(Collected data)
-- ==== Sys2Proof/Syntax.lean ====
section
/-! DEFINITION. The operations of the sequencer as syntax: one constructor per row of spec/opcode_table.json, at the
three levels of spec/30_encoding.md R90 (host commands, micro-operations and the two pseudo-operations, bus frames). -/

namespace Sys2Proof

/-- The destination field `dst` of `TXI`: which latch receives the answered byte (R98). -/
inductive Dst where
  /-- `-`: the answer is discarded. -/
  | none
  | rdval
  | dxl
  | dxh
  | dyl
  | dyh
deriving DecidableEq, Repr

/-- The operand `src` of `WR a, src` (R106, R142). -/
inductive WrSrc where
  /-- An immediate byte, sent by `TXI -, v`. -/
  | imm (v : Byte)
  /-- The register `RAW`, sent by `TXR`. -/
  | raw
  /-- `RDVAL & m`, sent by `TXM m`. -/
  | masked (m : Byte)
deriving DecidableEq, Repr

/-- The operations. Host commands: R91. Micro-operations: R97. The reserved opcode: R102. Pseudo-operations: R106.
Bus frames: R93 to R95. -/
inductive Instr where
  /-- Host command INIT (R160). -/
  | init
  /-- Host command GET_CONFIG (R190). -/
  | getConfig
  /-- Host command SET_CONFIG with `n = cmd_cpi` (R192). -/
  | setConfig (n : Half)
  /-- Host command GET_REPORT (R180). -/
  | getReport
  /-- Configure the serial bus (R120). -/
  | buscfg
  /-- Make the select pin an output (R121). -/
  | csout
  /-- Assert select (R122). -/
  | csa
  /-- De-assert select (R123). -/
  | csd
  /-- Transfer an immediate byte (R125). -/
  | txi (dst : Dst) (imm : Byte)
  /-- Transfer the current firmware byte (R126). -/
  | txf
  /-- Transfer the sensitivity byte (R127). -/
  | txr
  /-- Transfer `RDVAL & mask` (R128). -/
  | txm (mask : Byte)
  /-- Wait at least `n` microseconds (R140). -/
  | waitu (n : BitVec 12)
  /-- Wait at least `n` milliseconds (R141). -/
  | waitm (n : BitVec 12)
  /-- Clear the firmware index (R162). -/
  | fwz
  /-- Leave the loop when the image is exhausted (R163). -/
  | fwbr (t : Byte)
  /-- Advance to the next image byte and jump (R164). -/
  | fwnx (t : Byte)
  /-- `ALU DIV200` (R193). -/
  | aluDiv200
  /-- `ALU MUL200` (R191). -/
  | aluMul200
  /-- `ALU DEC16` (R181). -/
  | aluDec16
  /-- `FIN 0` (R205). -/
  | fin0
  /-- `FIN 1` (R205). -/
  | fin1
  /-- The reserved opcode `OP = 0x0` with its twelve low bits (R97, R102). -/
  | reservedOp0 (low : BitVec 12)
  /-- Pseudo-operation `WR a, src` (R142). -/
  | wr (a : Addr7) (src : WrSrc)
  /-- Pseudo-operation `RD a, dst` (R143). -/
  | rd (a : Addr7) (dst : Dst)
  /-- Bus frame `SINGLE_WRITE` (R93). -/
  | singleWrite (a : Addr7) (v : Byte)
  /-- Bus frame `SINGLE_READ` (R94). -/
  | singleRead (a : Addr7)
  /-- Bus frame `BURST_WRITE` (R95). -/
  | burstWrite
  /-- Bus frame `BURST_READ` (R95). -/
  | burstRead
deriving DecidableEq, Repr

end Sys2Proof
end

Task prompt:
Copy each of the records above so that nothing differs from the original.

Your response:
-- ==== Sys2Proof/Syntax.lean ====
section
/-! DEFINITION. The operations of the sequencer as syntax: one constructor per row of spec/opcode_table.json, at the
three levels of spec/30_encoding.md R90 (host commands, micro-operations and the two pseudo-operations, bus frames). -/

namespace Sys2Proof

/-- The destination field `dst` of `TXI`: which latch receives the answered byte (R98). -/
inductive Dst where
  /-- `-`: the answer is discarded. -/
  | none
  | rdval
  | dxl
  | dxh
  | dyl
  | dyh
deriving DecidableEq, Repr

/-- The operand `src` of `WR a, src` (R106, R142). -/
inductive WrSrc where
  /-- An immediate byte, sent by `TXI -, v`. -/
  | imm (v : Byte)
  /-- The register `RAW`, sent by `TXR`. -/
  | raw
  /-- `RDVAL & m`, sent by `TXM m`. -/
  | masked (m : Byte)
deriving DecidableEq, Repr

/-- The operations. Host commands: R91. Micro-operations: R97. The reserved opcode: R102. Pseudo-operations: R106.
Bus frames: R93 to R95. -/
inductive Instr where
  /-- Host command INIT (R160). -/
  | init
  /-- Host command GET_CONFIG (R190). -/
  | getConfig
  /-- Host command SET_CONFIG with `n = cmd_cpi` (R192). -/
  | setConfig (n : Half)
  /-- Host command GET_REPORT (R180). -/
  | getReport
  /-- Configure the serial bus (R120). -/
  | buscfg
  /-- Make the select pin an output (R121). -/
  | csout
  /-- Assert select (R122). -/
  | csa
  /-- De-assert select (R123). -/
  | csd
  /-- Transfer an immediate byte (R125). -/
  | txi (dst : Dst) (imm : Byte)
  /-- Transfer the current firmware byte (R126). -/
  | txf
  /-- Transfer the sensitivity byte (R127). -/
  | txr
  /-- Transfer `RDVAL & mask` (R128). -/
  | txm (mask : Byte)
  /-- Wait at least `n` microseconds (R140). -/
  | waitu (n : BitVec 12)
  /-- Wait at least `n` milliseconds (R141). -/
  | waitm (n : BitVec 12)
  /-- Clear the firmware index (R162). -/
  | fwz
  /-- Leave the loop when the image is exhausted (R163). -/
  | fwbr (t : Byte)
  /-- Advance to the next image byte and jump (R164). -/
  | fwnx (t : Byte)
  /-- `ALU DIV200` (R193). -/
  | aluDiv200
  /-- `ALU MUL200` (R191). -/
  | aluMul200
  /-- `ALU DEC16` (R181). -/
  | aluDec16
  /-- `FIN 0` (R205). -/
  | fin0
  /-- `FIN 1` (R205). -/
  | fin1
  /-- The reserved opcode `OP = 0x0` with its twelve low bits (R97, R102). -/
  | reservedOp0 (low : BitVec 12)
  /-- Pseudo-operation `WR a, src` (R142). -/
  | wr (a : Addr7) (src : WrSrc)
  /-- Pseudo-operation `RD a, dst` (R143). -/
  | rd (a : Addr7) (dst : Dst)
  /-- Bus frame `SINGLE_WRITE` (R93). -/
  | singleWrite (a : Addr7) (v : Byte)
  /-- Bus frame `SINGLE_READ` (R94). -/
  | singleRead (a : Addr7)
  /-- Bus frame `BURST_WRITE` (R95). -/
  | burstWrite
  /-- Bus frame `BURST_READ` (R95). -/
  | burstRead
deriving DecidableEq, Repr

end Sys2Proof
end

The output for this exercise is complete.